BHUPENDRA KARIA

b. 1936, India
d. 1994, America

b. 1936, India
d. 1994, USA

Bhupendra Karia (1936-1994) was known not just as a photographer, but also as an artist, teacher, theorist, and curator. His extensive photographic documentation of India during the 1960s and ’70 offered a novel insight into the social and economic conditions of India, reflecting a unique approach distinct from the photographic trend of street photography prevalent at the time.

Karia attended the Sir JJ School of Art in Bombay, where he studied painting, graphics, and history and after graduating in 1956, he continued his education in history and aesthetics at the Tokyo University of Fine Arts. On his return to India, he taught fine art and headed the graphics department and at the MS University, Baroda from 1964-66 and then moved to California to head of the photography and graphic arts department at the University of Southern California.

As Karia started focusing more exclusively on photography, he undertook extensive photographic journeys in the second half of the 1960s and early 1970s, covering by his accounts some 80,000 miles across India’s rural landscape. His early motivations for these trips seem to have been fuelled by an anthropological impulse to explore and record rural India and document its native traditions of textile, pottery, and architectural decoration. As he spent more time in the villages and countryside, he began to broaden the context of his work, weaving together observations of rural and small town Indian life with larger concerns about social, political, and environmental challenges facing contemporary India. It was during this time that Karia produced his three major works, Old India, New India, and Bombay.

Another notable series from this period is Population Crisis, which was commissioned by Cornell Capa for Cornell University’s International Population Program and Capa’s International Fund for Concerned Photography. Capa enlisted Karia’s collaboration in establishing the International Center of Photography in New York in 1974. Karia held many positions at ICP including Curator, Director of Special Projects, and Associate Director. He went on to curate over 45 exhibitions and publish 15 titles.

Applying his curatorial eye to his own work in the mid 1970s, Karia prepared his photographic portfolio – a selection of 74 photographs from his archive of nearly a quarter million images made throughout his career.

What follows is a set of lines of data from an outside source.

/-- A saved context back (R382): its descriptor as it stands now (R347), its partial batches' times running on. Workgroups come
back by WORKGROUP_PLACE. -/
def Gpu.restoreCtx (g : Gpu) (c : Ctx) : Gpu :=
  match (g.part? c.part).bind fun p => g.readCtx p c.slot c.desc with
  | none => g.fenceCtx c.slot stFENCED
  | some n =>
    if !g.saveIntact n || g.ctxs.any (fun k => k.slot != c.slot && k.asid == n.asid) then g.fenceCtx c.slot stFENCED
    else
      let g := g.modCtx c.slot fun x => { n with slot := c.slot, drops := x.drops }
      if c.status = .lifted then g.lower c.slot else g

/-- CTXRESTORE (R416): the finish follows when every workgroup is back. -/
def execCtxRestore (part hseq : Nat) (s : State) : Out :=
  s.device fun g =>
    let begin_ := fun (g : Gpu) (cmd : Cmd) =>
      match g.cmdCtx part cmd with
      | some c =>
        if c.status == .saved || c.status == .lifted then (g.answer part cmd 0 0 0 0).restoreCtx c else g.answer part cmd stFORM 0 0 0
      | none => g.answer part cmd stFORM 0 0 0
    (g.onTurn part hseq 6 begin_).onBegun part hseq 6 fun g cmd =>
      match (g.ctx? cmd.ctx).map Ctx.status with
      | some (.fenced st) => g.finish part hseq st 0 cmd.ctx 0
      | some .live => if g.wgs.any fun w => w.ctx == cmd.ctx && w.place == .saved then g else g.finish part hseq 0 0 cmd.ctx 0
      | _ => g.finish part hseq 0 0 cmd.ctx 0

/-! ### Fault answers (R400) -/

/-- The threads parked on a record. -/
def Gpu.faultWaiters (g : Gpu) (part seq : Nat) : List TRef :=
  g.waiters fun _ w => match w with | .fault p n _ _ => p == part && n == seq | _ => false

/-- A lane of a refused record takes KIND 0x0A at its word (R400); in trap mode its context is fenced (R354). -/
def Gpu.refuseLane (g : Gpu) (r : FaultRec) (mask : TRef → Word) (t : TRef) : Gpu :=
  match g.thread? t, g.wg? t.wg with
  | some th, some w =>
    if th.mode = .trap then g.fenceCtx w.ctx stTRAPFAULT
    else
      match th.status with
      | .parked (.fault _ _ word va) =>
        let k : Trap := ⟨.translation, BitVec.ofNat 16 (r.access + 4 * (r.cause % 2)), va, false⟩
        let th := th.takeTrap (g.env t).tvec k th.pc word 8 (mask t)
        match w.core? with
        | some c => (g.setThread t th).runAlone c w.launch t th.pc
        | none => g.setThread t { th with status := .ready }
      | _ => g
  | _, _ => g

/-- A record answered: served lanes replay, by new walks, refused ones trap; operations and packets that waited go on, or fail. -/
def Gpu.answerFault (g : Gpu) (part : Nat) (r : FaultRec) (refused : Bool) : Gpu :=
  let ts := sortLanes (g.faultWaiters part r.seq)
  let g := g.modPart part fun p => { p with faults := p.faults.filter fun x => x.seq != r.seq }
  if !refused then (g.dropTlb r.asid (some r.va) (fun _ => true) [0, 1] true).wake ts
  else
    let pc := fun (t : TRef) => (g.thread? t).map Thread.pc
    let with_ := fun (t : TRef) => lanesMask (ts.filter fun u => g.coreOf u == g.coreOf t && g.launchOf u == g.launchOf t && pc u == pc t)
    let mo := fun (o : Op) => if r.ops.contains o.id then { o with refused := true } else o
    let mc := fun (k : Conn) => if r.conns.contains (k.ctx, k.ep) then { k with refused := true } else k
    let g : Gpu := { g with ops := g.ops.map mo, fabric := { g.fabric with conns := g.fabric.conns.map mc } }
    ts.foldl (fun g t => g.refuseLane r with_ t) g

/-- FAULTANS (R400, R417). -/
def execFaultAns (part hseq : Nat) (s : State) : Out :=
  s.device fun g => g.onTurn part hseq 9 fun g cmd =>
    let mode := field cmd.args 4 4
    match (g.part? part).bind fun p => p.faults.find? fun r => r.seq == field cmd.args 0 4 with
    | none => g.answer part cmd stFORM 0 0 0
    | some r => if 1 < mode then g.answer part cmd stFORM 0 0 0 else (g.answer part cmd 0 0 0 0).answerFault part r (mode == 1)

/-! ### Compressed pages (R401, R407) -/

/-- `n` bytes from an address lie in a partition's ranges. -/
def PEntry.holdsAll (e : PEntry) (a n : Nat) : Bool :=
  n == 0 || ((List.range ((a + n - 1) / 2 ^ 30 - a / 2 ^ 30 + 1)).all fun i => e.holds ((a / 2 ^ 30 + i) * 2 ^ 30))

/-- A control block that may be installed (R401). -/
def Gpu.blockOk (g : Gpu) (e : PEntry) (a : Nat) : Bool :=
  let b := g.mem.devBytes a 64
  let c := g.mem.cblk a
  let le := fun (x y : Nat) => decide (x ≤ y)
  a % 64 == 0 && e.holdsAll a 64 && !g.poisoned ⟨.dev, a / 128⟩ && field b 0 2 == 1 && zeroAt b 2 2 && zeroAt b 0x38 8 &&
  le 1 c.nrec && le c.nrec (2 ^ 22) && le 1 c.nchunk && le c.nchunk (2 ^ 24) && decide (c.wmark < c.nchunk) &&
  decide (c.fhead < c.nchunk) && le c.fcount c.nchunk && c.ctab % 4096 == 0 && c.pool % 4096 == 0 && c.free % 4 == 0 &&
  e.holdsAll c.ctab (2048 * c.nrec) && e.holdsAll c.pool (4096 * c.nchunk) && e.holdsAll c.free (4 * c.nchunk)

/-- COMPINST (R401, R416). -/
def execCompInst (part hseq : Nat) (s : State) : Out :=
  s.device fun g => g.onTurn part hseq 11 fun g cmd =>
    let a := field cmd.args 0 8
    match g.part? part with
    | none => g
    | some p =>
      if !g.blockOk p.entry a then g.answer part cmd stFORM 0 0 0
      else ((g.answer part cmd 0 0 0 0).modPart part fun p => { p with comp := some a }).notePins part

/-- A record freed (R407): the page's lines in L2 are written back or dropped, its chunks return to the ring, and it is
zeroed: no line of it is poisoned any more. -/
def Gpu.freeRecord (g : Gpu) (part blk ridx : Nat) (drop : Bool) : Gpu :=
  let mine := fun (l : L2Line) => l.part == part && l.key.sp == .comp part && l.key.idx / 512 == ridx
  let g := (g.mem.l2.filter mine).foldl (fun g l => if drop then g else (g.tryWriteback l).getD g) g
  let poison := g.mem.poison.filter fun k => !(k.sp == .comp part && k.idx / 512 == ridx)
  let g : Gpu := { g with mem := { g.mem with l2 := g.mem.l2.filter (fun l => !mine l), poison := poison } }
  let give := fun (g : Gpu) (slot : Nat) =>
    let c := g.mem.cblk blk
    let k := g.mem.chunkAt c ridx slot
    if k / 2 ^ 31 = 1 then g.giveChunk part c (k % 2 ^ 24) else g
  let g := (List.range 16).foldl give g
  let a := (g.mem.cblk blk).page ridx
  let g : Gpu := { g with mem := g.mem.keepBytes a (List.replicate 2048 0) }
  g.notePins part

/-- PAGEREL (R407, R416). -/
def execPageRel (part hseq : Nat) (s : State) : Out :=
  s.device fun g => g.onTurn part hseq 10 fun g cmd =>
    let ridx := field cmd.args 0 4
    let mode := field cmd.args 4 4
    match (g.part? part).bind Part.comp with
    | none => g.answer part cmd stFORM 0 0 0
    | some blk =>
      if (g.mem.cblk blk).nrec ≤ ridx || 1 < mode then g.answer part cmd stFORM 0 0 0
      else ((g.answer part cmd 0 0 0 0).freeRecord part blk ridx (mode == 1)).finish part hseq 0 0 cmd.ctx 0

/-! ### Partition fences (R366) -/

/-- A partition fenced: its contexts end with PARTRESET, its cores are reset, its lines leave L2 without write-back, and its
error log starts again with the entry of the fence, whose UNIT and ADDR are not stated. -/
def Gpu.fencePart (g : Gpu) (part : Nat) : Gpu :=
  match g.part? part with
  | none => g
  | some p =>
    let g := ((g.ctxs.filter fun c => c.part == part).map Ctx.slot).foldl (fun g c => g.fenceCtx c stPARTRESET) g
    let g := g.mapCores fun n c => if p.entry.cores.contains n then .empty else c
    let m : MemSt := { g.mem with
      l2dev := g.mem.l2dev.filter fun x => !p.entry.holds x.1
      l2 := g.mem.l2.filter fun l => l.part != part }
    let g : Gpu := { g with mem := m }
    let g := (g.modPart part fun p => { p with log := [], logNext := 0, torn := none }).notePins part
    let u := g.drawWord
    let a := u.1.drawWord
    a.1.logError part 4 0xFFFF 0xFFFF (u.2.toNat % 65536) a.2.toNat

/-- PARTRESET (R366, R416). -/
def execPartReset (part hseq : Nat) (s : State) : Out :=
  s.device fun g => g.onTurn part hseq 12 fun g cmd => ((g.answer part cmd 0 0 0 0).fencePart part).finish part hseq 0 0 cmd.ctx 0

The images, which he called “the merger harvest of [his] first 20 years in photography”, were no longer placed within the context of social analysis or photojournalistic narratives but presented to reveal what Karia felt was his subjective understanding of India, combing his rigour for aesthetics with his aspiration for a truthful representation of the country.

Karia’s photographs have been exhibited at The Art Gallery of Ontario, Toronto; sepiaEYE, New York; Jhaveri Contemporary, Mumbai; FOCUS Festival, Mumbai; The Florida Museum of Photographic Arts, Tampa; and Rossi Rossi, London. His photographic works are part of the permanent collections of the Museum of Modern Art, New York; the Museum of Contemporary Art, Milan; the Fogg Museum, Boston; the Lalit Kala Akademi, New Delhi; and private collections around the globe.